/-- R300 to R305: MGANG checks its shape and enters the matrix queue; as it starts, its join goes to the origin, which keeps each until
every member's is there; members whose values differ abort the gang; a member's result waits for every report and is then committed; a
member that is missing 65,536 ticks after the origin's own join, or an abort, ends it. That joins and aborts name operations, that the
timeout is the origin's, and that a gang without the origin's join counts from the oldest join that has come, is the model's choice
(DEDUCED and DESIGN CHOICE, log 61). -/
def Obligations.GangsJoinAndCommitOrAbort : Prop :=
  ∀ (s : State) (gd : Guard) (acc im : Bool) (st : BitVec 10) (a b c : GReg) (p0 np1 : BitVec 7) (r0 : BitVec 6) (f : Flight) (i : Tid)
    (k : Nat) (o : GangOp) (q : QOp) (own j : Join) (fl : Flags) (effs : List Eff) (cause : BitVec 8) (who : Coord),
    let g : GangOp := ⟨false, acc, im, st.toNat, s.gr a, p0.toNat, np1.toNat + 1, r0.toNat, s.gr b, s.gr c⟩
    let top : Outc := { s.th.outc with tops := s.th.outc.tops + 1 }
    let ms := o.members s.hallOrigin
    let origin := o.member s.hallOrigin 0 0
    let gang (t : State) (x : Coord) : GangSt := (t.tileAt x).gang
    let resultOf (t : Tile) (r : Result) : Prop := ∀ x ∈ t.ops, x.seq = q.seq → x.result = some r
    let aborted (t : State) (z : Coord) (x : BitVec 8) (y : Coord) : Prop :=
      ∃ m ∈ t.net, ∃ n, m.dest = .tile z ∧ m.vc = 12 ∧ m.msg = .gangAbort x y n
    let cleared (t : State) (at_ : Coord) (zs : List Coord) : Prop :=
      (∀ x ∈ (gang t at_).joins, x.c ∉ zs) ∧ ∀ x ∈ (gang t at_).dones, x.1 ∉ zs
    let reported (x : Coord) : Prop := ∃ y, s.joinOf origin x = some y ∧ (x, y.seq) ∈ (gang s origin).dones
    let mine := own.op.members s.hallOrigin
    -- issue, and the start in the engine
    (guardHolds gd s.th = true →
      (s.gangShape g = false → exec (.mgang gd acc im st a b c p0 np1 r0) s = .next (s.trapWith 0x19 0 0 0 0 0)) ∧
      (s.gangShape g = true → s.engineRoom .matrix = true →
        s.enters (.mgang gd acc im st a b c p0 np1 r0) .matrix (.mat (.gang g)) 3 false top 0)) ∧
    (s.tile.pickOp .matrix = some q → q.op = .mat (.gang o) → ∃ t : State, ∃ m, exec (.engineStart .matrix) s = .next t ∧ t.mem = s.mem ∧
      t.tile.threads = s.tile.threads ∧ t.net = s.net ++ [m] ∧ m.dest = .tile origin ∧ m.vc = 12 ∧
      m.msg = .gangJoin q.tid q.seq { o with weights := s.tile.cellMode == 0 } ∧ ∀ x ∈ t.tile.ops, x.seq = q.seq → x.started = true) ∧
    -- joins
    (s.net.find? (fun f => f.atTile s.foc && f.msg.isJoin) = some f → f.msg = .gangJoin i k o →
      let js := s.tile.gang.joins.filter (fun j => j.c != f.src) ++ [⟨f.src, i, k, o, s.wtime + s.tile.lag⟩]
      let kept : State := { s with net := s.net.erase f, tile := { s.tile with gang := { s.tile.gang with joins := js } } }
      (kept.joinOf s.foc s.foc = none → exec .gangJoin s = .next kept) ∧
      (kept.joinOf s.foc s.foc = some own →
        ((∃ m ∈ mine, kept.joinOf s.foc m = none) → exec .gangJoin s = .next kept) ∧
        ((∀ m ∈ mine, (kept.joinOf s.foc m).isSome = true) →
          (mine.filterMap (kept.joinOf s.foc)).find? (fun j => !j.op.sameGang own.op) = some j →
          ∃ t : State, exec .gangJoin s = .next t ∧ t.mem = s.mem ∧ (∀ x ∈ mine, aborted t x 0x19 j.c) ∧ cleared t s.foc mine))) ∧
    -- reports
    (s.tile.gangOp = some (q, o) → q.result = some (.ok fl effs) → s.tile.gang.committed = false →
      (s.foc, q.seq) ∉ (gang s origin).dones → (s.joinOf origin s.foc).isSome = true →
      (flagTraps (s.tile.th q.tid).fflags fl = true → ∃ t : State, exec .gangDone s = .next t ∧ t.mem = s.mem ∧
        resultOf t.tile (.trap ⟨0x14, q.ipc, 0, fl.zeroExtend 64, 0, 0, 0⟩) ∧ cleared t origin ms ∧
        ∀ x ∈ ms, x ≠ s.foc → (s.joinOf origin x).isSome = true → aborted t x 0x14 s.foc) ∧
      (flagTraps (s.tile.th q.tid).fflags fl = false → ∃ t : State, exec .gangDone s = .next t ∧ t.mem = s.mem ∧ t.net = s.net ∧
        ((∃ x ∈ ms, x ≠ s.foc ∧ ¬ reported x) → (gang t origin).dones = (gang s origin).dones ++ [(s.foc, q.seq)]) ∧
        ((∀ x ∈ ms, x ≠ s.foc → reported x) → (∀ x ∈ ms, (gang t x).committed = true) ∧ cleared t origin ms))) ∧
    -- the timeout
    (s.tile.gang.joins.find? (fun j => j.c == s.foc) = some own → mine.find? (fun c => (s.joinOf s.foc c).isNone) = some who →
      (65536 ≤ (s.wtime + s.tile.lag - own.tick).toNat → ∃ t : State, exec .gangTimeout s = .next t ∧ t.mem = s.mem ∧
        (∀ x ∈ mine, (s.joinOf s.foc x).isSome = true → aborted t x 0 who) ∧ cleared t s.foc mine) ∧
      ((s.wtime + s.tile.lag - own.tick).toNat < 65536 → exec .gangTimeout s = .next s)) ∧
    (∀ js, s.tile.gang.joins.find? (fun j => j.c == s.foc) = none → s.tile.gang.joins = j :: js →
      (j.op.members s.hallOrigin).find? (fun c => (s.joinOf s.foc c).isNone) = some who →
      (65536 ≤ (s.wtime + s.tile.lag - j.tick).toNat → ∃ t : State, exec .gangTimeout s = .next t ∧ t.mem = s.mem ∧
        (∀ x ∈ j.op.members s.hallOrigin, (s.joinOf s.foc x).isSome = true → aborted t x 0 who) ∧
        cleared t s.foc (j.op.members s.hallOrigin)) ∧
      ((s.wtime + s.tile.lag - j.tick).toNat < 65536 → exec .gangTimeout s = .next s)) ∧
    -- an abort
    (s.net.find? (fun f => f.atTile s.foc && f.msg.isGangAbort) = some f → f.msg = .gangAbort cause who k →
      (s.tile.gangOp = some (q, o) → s.tile.gang.committed = false → s.inGang s.foc k = true → ∃ t : State,
        exec .gangAbort s = .next t ∧ t.net = s.net.erase f ∧ t.mem = s.mem ∧
        (who ≠ s.foc → resultOf t.tile (.trap ⟨0x1B, q.ipc, 0, BitVec.ofNat 64 ((who.y - s.hallOrigin.y) * 2 ^ 11 + (who.x - s.hallOrigin.x)),
          cause.zeroExtend 64, 0, 0⟩)) ∧
        (who = s.foc → resultOf t.tile (.trap ⟨cause, q.ipc, 0, 0, 0, 0, 0⟩))) ∧
      (s.inGang s.foc k = false → exec .gangAbort s = .next { s with net := s.net.erase f }))

/-- R47, R82, R117, R152, R153, R219, R346, R382, R474: the inbound port takes the next write into the write queue and acknowledges there
a store or an atomic that returns nothing; refuses what R117 forbids; holds off what finds the queue full or a local operation before it;
a remote read answers the bytes as the home has them, unless their line is damaged; the oldest entry is read and then written back with
its merged operations in arrival order. A refused or answered request's answer goes to its requester on VC9. What a remote read finds
beside the write queue, and when an atomic is acknowledged, is the model's choice (DEDUCED, log 67). -/
def Obligations.TheInboundPortServesRequests : Prop :=
  ∀ (s : State) (f : Flight) (r : Req) (e : WEntry) (rest : List WEntry) (addr : Word) (d n : Nat) (v x y : Word) (op : AmoOp) (who : Who),
    let a := (r.off.extractLsb' 0 20).toNat
    let queued (k : Nat) (o : WOp) (t : State) : Prop := t.mem = s.mem ∧ t.tile.wq = wqMerge s.tile.wq (k / 64) o ∧ t.tile.threads = s.tile.threads
    let kept (t : State) : Prop := t.mem = s.mem ∧ t.tile.wq = s.tile.wq ∧ t.tile.threads = s.tile.threads
    let answered (v : AnsVal) (fl : Flags) (t : State) : Prop := ∃ z : Flight, t.net = s.net.erase f ++ [z] ∧ z.dest = .tile r.who.src ∧ z.vc = 9 ∧
      z.msg = .ans ⟨r.who, v, fl⟩
    let waits (t : State) : Prop := kept t ∧ t.net = s.net
    let room (k : Nat) : Bool := s.tile.wqFree k && !s.localFirst f.stamp
    let stores : Prop := a + n ≤ 0x10000 ∧ 0 < n ∧ a % n = 0 ∧ s.tile.inEntries a n = false ∧ s.tile.window_ (a / 64) = .out
    let asks : Prop := s.portHead = some f ∧ f.msg = .req r ∧ r.who.agent = none ∧ s.copyOf r.who = none
    let counts : Prop := s.portHead = some f ∧ f.msg = .decr addr d ∧ f.misnamed s.tile = false ∧ s.tile.foreign f.hall f.sys = false
    -- acceptance
    (asks → s.tile.foreign r.hall r.sys = false → r.kind = .store n v → stores → room a = true →
      ∃ t, exec .writeQueueAccept s = .next t ∧ queued a (.store a n v) t ∧ answered .ack 0 t) ∧
    (asks → s.tile.foreign r.hall r.sys = false → r.kind = .store n v → stores → room a = false →
      ∃ t, exec .writeQueueAccept s = .next t ∧ waits t) ∧
    (asks → s.tile.foreign r.hall r.sys = false → r.kind = .store n v → ¬ stores →
      ∃ t, exec .writeQueueAccept s = .next t ∧ kept t ∧ answered (.refuse 0x04) 0 t) ∧
    (asks → s.tile.foreign r.hall r.sys = false → r.kind = .amo op n x y true → stores → room a = true →
      ∃ t, exec .writeQueueAccept s = .next t ∧ queued a (.amo op a n x y true r.who false) t ∧ t.net = s.net.erase f) ∧
    (asks → s.tile.foreign r.hall r.sys = false → r.kind = .amo op n x y false → stores → room a = true → s.tile.wqHolds a = false →
      s.damaged (s.pa a) n = false → ∃ t, exec .writeQueueAccept s = .next t ∧ queued a (.amo op a n x y false r.who false) t ∧
        answered .ack (amoApply op n (s.load (s.pa a) n) x y).2 t) ∧
    (asks → s.tile.foreign r.hall r.sys = true → r.kind.writes = true →
      ∃ t, exec .writeQueueAccept s = .next t ∧ t.mem = s.mem ∧ t.tile.wq = s.tile.wq ∧ answered (.refuse 0x05) 0 t) ∧
    (counts → room addr.toNat = true → exec .writeQueueAccept s = .next { s with net := s.net.erase f, tile :=
      { s.tile with wq := wqMerge s.tile.wq (addr.toNat / 64) (.decr addr d f.hall f.sys) } }) ∧
    (counts → room addr.toNat = false → ∃ t, exec .writeQueueAccept s = .next t ∧ waits t) ∧
    -- reads
    (asks → s.tile.foreign r.hall r.sys = false → r.kind = .load n →
      (s.tile.remoteRead a n = none → ∃ t, exec .remoteRead s = .next t ∧ kept t ∧ answered (.refuse 0x04) 0 t) ∧
      ∀ b, s.tile.remoteRead a n = some b →
        ((s.seen s.foc b).damaged (s.pa b) n = false → ∃ t, exec .remoteRead s = .next t ∧ kept t ∧
          answered (.value (BitVec.ofNat 64 (Memory.readN (s.seen s.foc b).mem (s.pa b) n))) 0 t) ∧
        ((s.seen s.foc b).damaged (s.pa b) n = true → ∃ t, exec .remoteRead s = .next t ∧ kept t ∧ answered (.refuse 0x0E) 0 t) ∧
        (s.tile.wqHolds b = false → s.seen s.foc b = s)) ∧
    -- write-back
    (s.tile.wq = e :: rest →
      (e.wasRead = false → exec .writeQueueWriteBack s = .next { s with tile := { s.tile with wq := { e with wasRead := true } :: rest } }) ∧
      (e.wasRead = true →
        (∀ k, e.ops = [.store k n v] → s.isBad (s.pa k) n = false → ∃ t : State, exec .writeQueueWriteBack s = .next t ∧ t.tile.wq = rest ∧
          t.mem = Memory.writeN s.mem (s.pa k) n v.toNat ∧ t.net = s.net ∧ t.tile.threads = s.tile.threads) ∧
        (∀ k ret, e.ops = [.amo op k n x y ret who false] → who.agent = none → s.damaged (s.pa k) n = false →
          let m : Word := BitVec.ofNat 64 (Memory.readN s.mem (s.pa k) n)
          ∃ t : State, exec .writeQueueWriteBack s = .next t ∧ t.tile.wq = rest ∧
            t.mem = Memory.writeN s.mem (s.pa k) n (amoApply op n m x y).1.toNat ∧
            (ret = false → t.net = s.net) ∧
            (ret = true → ∃ z : Flight, t.net = s.net ++ [z] ∧ z.dest = .tile who.src ∧ z.msg = .ans ⟨who, .value m, (amoApply op n m x y).2⟩)) ∧
        (∀ h y, e.ops = [.decr addr d h y] →
          exec .writeQueueWriteBack s = .next (({ s with tile := { s.tile with wq := rest } } : State).decrement s.foc addr d))))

══════════════════════════════

WHAT YOU WILL DO
From the data above, output only the lines between the line containing "cleared t s.foc (j.op.members" and the line containing "(s.inGang s.foc k", inclusive, exactly as written.

EXERCISE OUTPUT
        cleared t s.foc (j.op.members s.hallOrigin)) ∧
      ((s.wtime + s.tile.lag - j.tick).toNat < 65536 → exec .gangTimeout s = .next s)) ∧
    -- an abort
    (s.net.find? (fun f => f.atTile s.foc && f.msg.isGangAbort) = some f → f.msg = .gangAbort cause who k →
      (s.tile.gangOp = some (q, o) → s.tile.gang.committed = false → s.inGang s.foc k = true → ∃ t : State,
        exec .gangAbort s = .next t ∧ t.net = s.net.erase f ∧ t.mem = s.mem ∧
        (who ≠ s.foc → resultOf t.tile (.trap ⟨0x1B, q.ipc, 0, BitVec.ofNat 64 ((who.y - s.hallOrigin.y) * 2 ^ 11 + (who.x - s.hallOrigin.x)),
          cause.zeroExtend 64, 0, 0⟩)) ∧
        (who = s.foc → resultOf t.tile (.trap ⟨cause, q.ipc, 0, 0, 0, 0, 0⟩))) ∧
      (s.inGang s.foc k = false → exec .gangAbort s = .next { s with net := s.net.erase f }))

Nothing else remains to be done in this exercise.